Alerts for High CPU Usage¶

Whenever a DataOS Resource is created, it runs as a single pod in the underlying Kubernetes cluster. These pods inherit resource definitions such as CPU and memory limits or requests from the Resource configurations. Observability in this context is applied at the pod level by monitoring pod metrics, considering a single pod per Resource, and this effectively helps in understanding the behavior and performance of the higher-level DataOS Resources that generated them.

CPU limit breach¶

This section outlines how to configure both a Monitor Resource to observe the incident condition and a Pager Resource to send alerts when the condition is met. This type of alert is useful when CPU limits are configured for the Resource. Exceeding the CPU limit can lead to throttling, affecting the Resource's performance. This alert helps in proactively detecting such behavior.

Execute the following command in DataOS CLI to get the pod name corresponding to the Resource that needs to be monitored.
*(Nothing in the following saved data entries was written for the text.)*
/-- Settles O32: the load's own row of R132 is the first that can fail; the value is read of the memory at the start. -/
theorem loadReadsTheCellAtIn : Obligations.LoadReadsTheCellAtIn := by
  intro f s hfit hreach
  refine ⟨fun hinside => completes_of_value (op := .load) hfit ?_ ?_, fun hbeyond => ?_⟩
  · exact aluFault_eq_none_of_reach hfit hreach (by simp) (fun _ => hinside) nofun
  · rw [sample_eq, operate]
    rfl
  · apply exec_of_firstFailing (op := .load)
    rw [firstFailing_of_reach hfit hreach (by simp), faultIf_of _ ⟨rfl, hbeyond⟩, Option.some_or]

/-! ## Operations with a side effect -/

theorem operate_swap (f : AluFields) (s : State) : operate .swapTN (sample f s) s =
    .value (inOf f s) { s with t := nOf s, ds := s.ds.set (s.sp - 1) s.t } := by
  rw [sample_eq, operate]

theorem operate_copy (f : AluFields) (s : State) :
    operate .copyNToT (sample f s) s = .value (inOf f s) { s with t := nOf s } := by
  rw [sample_eq, operate]

/-- Settles O28: the side effect is in the state that phases 4 to 7 start from, and `IN` was sampled before it. -/
theorem swapAndCopyMoveTheTop : Obligations.SwapAndCopyMoveTheTop := by
  intro f s
  refine ⟨fun hsome hfit hreach => ?_, fun hempty => ?_⟩
  · have hswap : aluFault .swapTN f s = none := aluFault_eq_none_of_reach hfit hreach (fun _ => hsome) nofun nofun
    have hcopy : aluFault .copyNToT f s = none := aluFault_eq_none_of_reach hfit hreach (fun _ => hsome) nofun nofun
    exact ⟨exec_leaves hfit hswap (operate_swap f s), exec_leaves hfit hcopy (operate_copy f s)⟩
  · exact ⟨exec_underflow (op := .swapTN) f (by decide) hempty, exec_underflow (op := .copyNToT) f (by decide) hempty⟩

theorem ioRead_of_byte {a : StackCell} {s : State} {b : Byte} {rest : List Byte} (ha : a = ioByteIn)
    (hq : s.inq = b :: rest) : ioRead a s = .value (b.setWidth 64) { s with inq := rest } := by
  rw [ioRead, if_pos ha, hq]

theorem ioRead_of_free {a : StackCell} {s : State} (ha : a ≠ ioByteIn) (hfree : s.cfg.unsupportedIoFatal = false) :
    ioRead a s = .value (freeRead s.freeReads) { s with freeReads := s.freeReads + 1 } := by
  rw [ioRead, if_neg ha, if_neg (Bool.eq_false_iff.mp hfree)]

/-- Where the deltas fit and the muxes reach, an I/O read has two rows of R132 left: a fatal address and the end of the input. -/
theorem firstFailing_ioRead {f : AluFields} {s : State} (hfit : DeltasFit f s) (hreach : MuxesReach f s) :
    firstFailing .ioRead f s =
      (faultIf (decide (inOf f s ≠ 0xE0 ∧ s.cfg.unsupportedIoFatal = true)) (.unsupportedOperation .read (inOf f s))).or
        (faultIf (decide (inOf f s = 0xE0 ∧ s.inq = [] ∧ s.inClosed = true)) .ioError) := by
  rw [firstFailing_of_reach hfit hreach (by simp), faultIf_of_not _ (by simp), Option.none_or]
  simp only [endOfInput, true_and]

/-- Settles O33: the faults are the two rows of `firstFailing_ioRead`, and the hold is what is left of an empty stream; a byte and a
free value are taken by `ioRead`'s own side effect. -/
theorem ioReadTakesAByte : Obligations.IoReadTakesAByte := by
  intro f s hfit hreach
  have hrow := firstFailing_ioRead hfit hreach
  have hpass (hfree : inOf f s ≠ 0xE0 → s.cfg.unsupportedIoFatal = false) : aluFault .ioRead f s = none :=
    aluFault_eq_none_of_reach hfit hreach (by simp) nofun fun _ => hfree
  refine ⟨fun b rest hin hq => ?byte, fun hin hq hclosed => ?eof, fun hin hq hopen => ?held, fun hin hfatal => ?fatal,
    fun hin hfree => ?free⟩
  case byte =>
    exact exec_leaves hfit (hpass (absurd hin)) ((operate_ioRead f s).trans (ioRead_of_byte hin hq))
  case eof =>
    apply exec_of_firstFailing (op := .ioRead)
    rw [hrow, faultIf_of_not _ (fun ⟨hne, _⟩ => hne hin), faultIf_of _ ⟨hin, hq, hclosed⟩, Option.none_or]
  case held =>
    refine exec_of_needsByte (op := .ioRead) ?_ ⟨rfl, hin, hq, hopen⟩
    rw [hrow, faultIf_of_not _ (fun ⟨hne, _⟩ => hne hin), faultIf_of_not _ (by simp [hopen]), Option.none_or]
  case fatal =>
    apply exec_of_firstFailing (op := .ioRead)
    rw [hrow, faultIf_of _ ⟨hin, hfatal⟩, Option.some_or]
  case free =>
    exact exec_leaves hfit (hpass fun _ => hfree) ((operate_ioRead f s).trans (ioRead_of_free hin hfree))

end Sys2Proof.Proofs
end

section
/-! PROOF. The I/O space and the host (43_io.md R190 to R196, 70_reset_and_hazards.md R265): a write that no device takes, the bytes of
the multi-byte output, and a held read after each of the host's two actions. -/

namespace Sys2Proof.Proofs

open Sys2Proof.Machine Sys2Proof.Claim

/-! ## A write to an unrecognised address (R193, R196) -/

/-- Where an unrecognised address is fatal, row 8 of R132 does not pass. -/
theorem aluFault_ne_none_of_unrecognised {op : AluOp} {f : AluFields} {s : State} (hout : f.out = .ioT)
    (haddr : ¬(s.t = 0xF0 ∨ s.t = 0xF1)) (hfatal : s.cfg.unsupportedIoFatal = true) : aluFault op f s ≠ none := by
  intro hpass
  obtain ⟨-, -, -, -, -, -, -, hwrite⟩ := (aluFault_eq_none op f s).mp hpass
  cases (hwrite hout ((ioWritable_eq_false_iff s.t).mpr haddr)).symm.trans hfatal

/-- Settles O35: row 8 of R132 is there to fail, if no earlier row does; and a commit appends nothing for such an address. -/
theorem unrecognisedIoWrite : Obligations.UnrecognisedIoWrite := by
  intro op f s hout hmulti hbyte
  refine ⟨fun hfatal => ?fatal, fun _ t hnext => ?free⟩
  case fatal =>
    obtain ⟨k, hk⟩ := Option.ne_none_iff_exists'.mp
      (aluFault_ne_none_of_unrecognised (op := op) hout (not_or_intro hmulti hbyte) hfatal)
    exact ⟨k, exec_of_firstFailing (by rw [firstFailing_eq, hk, Option.some_or])⟩
  case free =>
    rw [exec_ofAlu] at hnext
    rcases aluRun_next hnext with ⟨k, rfl⟩ | ⟨out, s1, hpass, hop, rfl⟩
    · exact ⟨rfl, rfl⟩
    · have hleaves := aluFinish_leaves (deltasFit_of_pass hpass) hop
      refine ⟨?_, hleaves.memKept (by simp [hout])⟩
      rw [hleaves.outq, if_neg (not_not_intro hout), if_neg hbyte, if_neg hmulti]

/-! ## The bytes of the multi-byte output (R195) -/

theorem bitlen_le_iff (n b : Nat) : bitlen n ≤ b ↔ n < 2 ^ b :=
  ⟨fun h => (lt_two_pow_bitlen n).trans_le (Nat.pow_le_pow_right Nat.two_pos h), bitlen_le_of_lt⟩

/-- The significant bits, rounded up to whole bytes, are as many bytes as the number has digits in base 256. -/
theorem length_digits_256 (n : Nat) : (Nat.digits 256 n).length = (bitlen n + 7) / 8 := by
  refine eq_of_forall_ge_iff fun k => ?_
  have hpow : 256 ^ k = 2 ^ (8 * k) := (Nat.pow_mul 2 8 k).symm
  have hround : (bitlen n + 7) / 8 ≤ k ↔ bitlen n ≤ 8 * k := by omega
  rw [Nat.digits_length_le_iff (by decide), hround, bitlen_le_iff, hpow]

theorem toNat_byte (v : StackCell) (i : Nat) : (v.extractLsb' (8 * i) 8).toNat = v.toNat / 256 ^ i % 256 := by
  rw [BitVec.extractLsb'_toNat, Nat.shiftRight_eq_div_pow, Nat.pow_mul]

/-- The bytes address `0xF0` appends are the digits of the value in base 256, low first: its bytes without leading zeros. -/
theorem map_toNat_multiBytes (v : StackCell) : (multiBytes v).map BitVec.toNat = Nat.digits 256 v.toNat := by
  apply List.ext_getElem
  · rw [length_digits_256, multiBytes, List.length_map, List.length_map, List.length_range]
  · intro i _ hi
    rw [← List.getD_eq_getElem _ 0 hi, Nat.getD_digits _ _ (by decide)]
    simp only [multiBytes, List.getElem_map, List.getElem_range, toNat_byte]

theorem length_multiBytes (v : StackCell) : (multiBytes v).length = (Nat.digits 256 v.toNat).length := by
  rw [← map_toNat_multiBytes, List.length_map]

theorem outq_ioWrite_multi (s : State) (v : StackCell) : (s.ioWrite 0xF0 v).outq = s.outq ++ multiBytes v := by
  rw [State.ioWrite, append_ioOutBytes, if_neg (by decide), if_pos rfl]

/-- Settles O42: the bytes are the digits in base 256, which make up the number and end in one that is not zero. -/
theorem multiByteOutputIsMinimal : Obligations.MultiByteOutputIsMinimal := by
  intro v
  refine ⟨fun s => outq_ioWrite_multi s v, ?value, ?length, fun b hlast => ?last⟩
  case value =>
    calc (multiBytes v).foldr (fun b acc => 256 * acc + b.toNat) 0
        = Nat.ofDigits 256 ((multiBytes v).map BitVec.toNat) := by
          simp only [Nat.ofDigits_eq_foldr, List.foldr_map, Nat.cast_id, Nat.add_comm]
      _ = v.toNat := by rw [map_toNat_multiBytes, Nat.ofDigits_digits]
  case length =>
    rw [length_multiBytes, Nat.digits_length_le_iff (by decide)]
    exact v.isLt
  case last =>
    have hdigit : (Nat.digits 256 v.toNat).getLast? = some b.toNat := by
      rw [← map_toNat_multiBytes, List.getLast?_map, hlast, Option.map_some]
    have hv : v.toNat ≠ 0 := by
      intro hzero
      simp [hzero] at hdigit
    rintro rfl
    exact Nat.getLast_digit_ne_zero 256 hv ((List.getLast_eq_iff_getLast?_eq_some _).mpr hdigit)

/-! ## The host and a held read (R192, R265) -/

section

variable {s : State}

theorem hostAppend_of_open (hrun : s.status = .running) (hopen : s.inClosed = false) (bytes : List Byte) :
    s.hostAppend bytes = some { s with inq := s.inq ++ bytes } :=
  if_pos ⟨hrun, hopen⟩

theorem hostClose_of_open (hrun : s.status = .running) (hopen : s.inClosed = false) :
    s.hostClose = some { s with inClosed := true } :=
  if_pos ⟨hrun, hopen⟩

/-- The fetch does not read the input stream: with any bytes waiting, open or closed, the same instruction is next. -/
theorem step_with_input {i : Instr} (hrun : s.status = .running) (heip : s.eip.toNat < s.cfg.memCells)
    (hfetch : decode (s.mem.readCell s.eip.toNat) = i) (q : List Byte) (closed : Bool) :
    step { s with inq := q, inClosed := closed } = exec i { s with inq := q, inClosed := closed } := by
  rw [← hfetch]
  exact step_in_memory hrun heip

end

/-- Settles O43: the host's actions leave the instruction next and the conditions of O33 true, so its clauses apply to the state before
and after each. -/
theorem hostLiftsTheHold : Obligations.HostLiftsTheHold := by
  intro s f hrun heip hfetch hfit hreach hin hempty hopen
  have hstep := step_with_input hrun heip hfetch
  refine ⟨?held, fun b bytes => ?append, ?close⟩
  case held =>
    obtain ⟨-, -, hheld, -⟩ := ioReadTakesAByte f s hfit hreach
    exact (hstep s.inq s.inClosed).trans (hheld hin hempty hopen)
  case append =>
    have hqueue : s.inq ++ b :: bytes = b :: bytes := by rw [hempty, List.nil_append]
    obtain ⟨hbyte, -⟩ := ioReadTakesAByte f { s with inq := s.inq ++ b :: bytes } hfit hreach
    obtain ⟨t, hexec, hleaves, hinq, -⟩ := hbyte b bytes hin hqueue
    exact ⟨_, t, hostAppend_of_open hrun hopen _, (hstep _ s.inClosed).trans hexec, hleaves.status.trans hrun, hinq⟩
  case close =>
    obtain ⟨-, heof, -⟩ := ioReadTakesAByte f { s with inClosed := true } hfit hreach
    exact ⟨_, hostClose_of_open hrun hopen, (hstep s.inq true).trans (heof hin hempty rfl)⟩

end Sys2Proof.Proofs
end

section
/-! PROOF. The single-instruction words (44_words.md R211) on the logical stacks (R29). Each word is a few stack operations and a
commit, so its stack effect is that of the operations. -/

namespace Sys2Proof.Proofs

open Sys2Proof.Machine Sys2Proof.Claim

/-! ## The stack operations on the logical stacks -/

/-- A logical stack that holds an element has a depth, and its last element is the cached top (R29). -/
theorem stackList_concat {cells xs : List StackCell} {depth : Nat} {top a : StackCell}
    (h : stackList cells depth top = xs ++ [a]) : 1 ≤ depth ∧ top = a := by
  unfold stackList at h
  split at h
  case isTrue => simp at h
  case isFalse hdepth =>
    obtain ⟨-, htop⟩ := List.append_inj' h rfl
    exact ⟨Nat.one_le_iff_ne_zero.mpr hdepth, List.singleton_inj.mp htop⟩

/-- Another cached top is another last element. -/
theorem stackList_replace {cells xs : List StackCell} {depth : Nat} {top a : StackCell}
    (h : stackList cells depth top = xs ++ [a]) (v : StackCell) : stackList cells depth v = xs ++ [v] := by
  obtain ⟨hsome, rfl⟩ := stackList_concat h
  have hdepth : depth ≠ 0 := Nat.one_le_iff_ne_zero.mp hsome
  simp only [stackList, if_neg hdepth] at h ⊢
  rw [List.append_cancel_right h]

section

variable {s : State} {xs : List StackCell} {a b : StackCell}

theorem dstack_dPush (hinv : Inv s) (hroom : s.sp < s.cfg.dcap) (v : StackCell) : (s.dPush v).dstack = s.dstack ++ [v] :=
  stackList_push s.t v (hinv.dsLength ▸ hroom)

theorem rstack_rPush (hinv : Inv s) (hroom : s.rsp < s.cfg.rcap) (v : StackCell) : (s.rPush v).rstack = s.rstack ++ [v] :=
  stackList_push s.r v (hinv.rsLength ▸ hroom)

theorem top_of_dstack (h : s.dstack = xs ++ [a]) : 1 ≤ s.sp ∧ s.t = a := stackList_concat h

theorem top_of_rstack (h : s.rstack = xs ++ [a]) : 1 ≤ s.rsp ∧ s.r = a := stackList_concat h

theorem dstack_setTop (h : s.dstack = xs ++ [a]) (v : StackCell) : ({ s with t := v } : State).dstack = xs ++ [v] :=
  stackList_replace h v

theorem dstack_dPop (hinv : Inv s) (h : s.dstack = xs ++ [a]) : s.dPop.dstack = xs := by
  obtain ⟨hsome, -⟩ := top_of_dstack h
  have hpop : s.dPop.dstack = s.dstack.dropLast := stackList_pop s.t hsome (hinv.dsLength ▸ hinv.spBound)
  rw [hpop, h, List.dropLast_concat]

theorem rstack_rPop (hinv : Inv s) (h : s.rstack = xs ++ [a]) : s.rPop.rstack = xs := by
  obtain ⟨hsome, -⟩ := top_of_rstack h
  have hpop : s.rPop.rstack = s.rstack.dropLast := stackList_pop s.r hsome (hinv.rsLength ▸ hinv.rspBound)
  rw [hpop, h, List.dropLast_concat]

/-- One pop of two elements leaves the first on top. -/
theorem dstack_dPop_of_two (hinv : Inv s) (h : s.dstack = xs ++ [a, b]) : s.dPop.dstack = xs ++ [a] :=
  dstack_dPop hinv (h.trans (List.append_cons xs a [b]))

theorem dstack_dPop_dPop (hinv : Inv s) (h : s.dstack = xs ++ [a, b]) : s.dPop.dPop.dstack = xs :=
  dstack_dPop (dPop_inv hinv) (dstack_dPop_of_two hinv h)

/-- Of two elements the last is `T` and the one below it `N` (R12). -/
theorem operands_of_two (hinv : Inv s) (h : s.dstack = xs ++ [a, b]) : 2 ≤ s.sp ∧ s.nos = a ∧ s.t = b := by
  obtain ⟨hsome, htop⟩ := top_of_dstack (h.trans (List.append_cons xs a [b]))
  obtain ⟨hbelow, hnos⟩ := top_of_dstack (dstack_dPop_of_two hinv h)
  exact ⟨(Nat.le_sub_iff_add_le hsome).mp hbelow, hnos, htop⟩

end

/-! ## Words that leave a value in `T` -/

/-- The fields of a word `->T` that does not move the return stack. -/
def toTop (inp : InMux) (dd : Delta) : AluFields := { ret := false, inp := inp, out := .t, rd := .zero, dd := dd }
dataos-ctl log -t ${{resource-type}} -n ${{resource-name}}

Example usage:

dataos-ctl log -t service -n perspectivedb-rest
# output
INFO[0000] 📃 log(public)...                             
INFO[0001] 📃 log(public)...complete                     

    NODE NAME    │ CONTAINER NAME │ ERROR  
─────────────────┼────────────────┼────────
  perspectivedb-rest-yx2r-d-5b7bdb5648-p9tdr │ perspectivedb-rest     │        
 # ^ pod name
-------------------LOGS-------------------
    Task executor: pool=0, active=0, queue=0
    Concurrency control: slots=4, available=3
    Reservations:
        (pending)
Query tasks:

2025-06-03T09:01:32.289Z    INFO    Notification Thread io.airlift.stats.JmxGcMonitor   Major GC: application 275994ms, stopped 61ms: 374.09MB -> 322.10MB
2025-06-03T09:01:58.045Z    DEBUG   task-executor-scheduler-0   io.trino.execution.executor.dedicated.ThreadPerDriverTaskExecutor   
Queue:
    Baseline weight: 0
    Groups:
    Task executor: pool=0, active=0, queue=0
    Concurrency control: slots=4, available=3
    Reservations:
        (pending)

Create a Monitor Resource manifest file as example below and replace the pod name with the pod name of the Resource which you want to monitor. This manifest defines the logic for comparing actual CPU usage against the pod's total CPU limit. The incident will be triggered if usage exceeds 80% of the limit.

name: cpu-monitor
description: Monitor for CPU usage of the perspectivedb-rest container
version: v1alpha
type: monitor
monitor:
  schedule: '*/2 * * * *'
  type: equation_monitor
  equation:
    leftExpression:
      queryCoefficient: 1
      queryConstant: 0     
      query:
        type: prom
        ql: '100 * (sum by(pod) (rate(container_cpu_usage_seconds_total{pod="perspectivedb-rest-yx2r-d-5b7bdb5648-p9tdr"}[5m])))/sum by(pod) (kube_pod_container_resource_limits{pod="perspectivedb-rest-yx2r-d-5b7bdb5648-p9tdr", resource="cpu"})'

    rightExpression:
      queryCoefficient: 0
      queryConstant: 80
    operator: greater_than
  incident:
    type: prom
    name: cpualerts
    category: equation
    severity: info
    operator: greater_than

🗣️ Before applying the Monitor manifest, make sure to replace the placeholder pod name (perspectivedb-rest-yx2r-d-5b7bdb5648-p9tdr) in the PromQL query with the actual pod name of the Resource you want to monitor.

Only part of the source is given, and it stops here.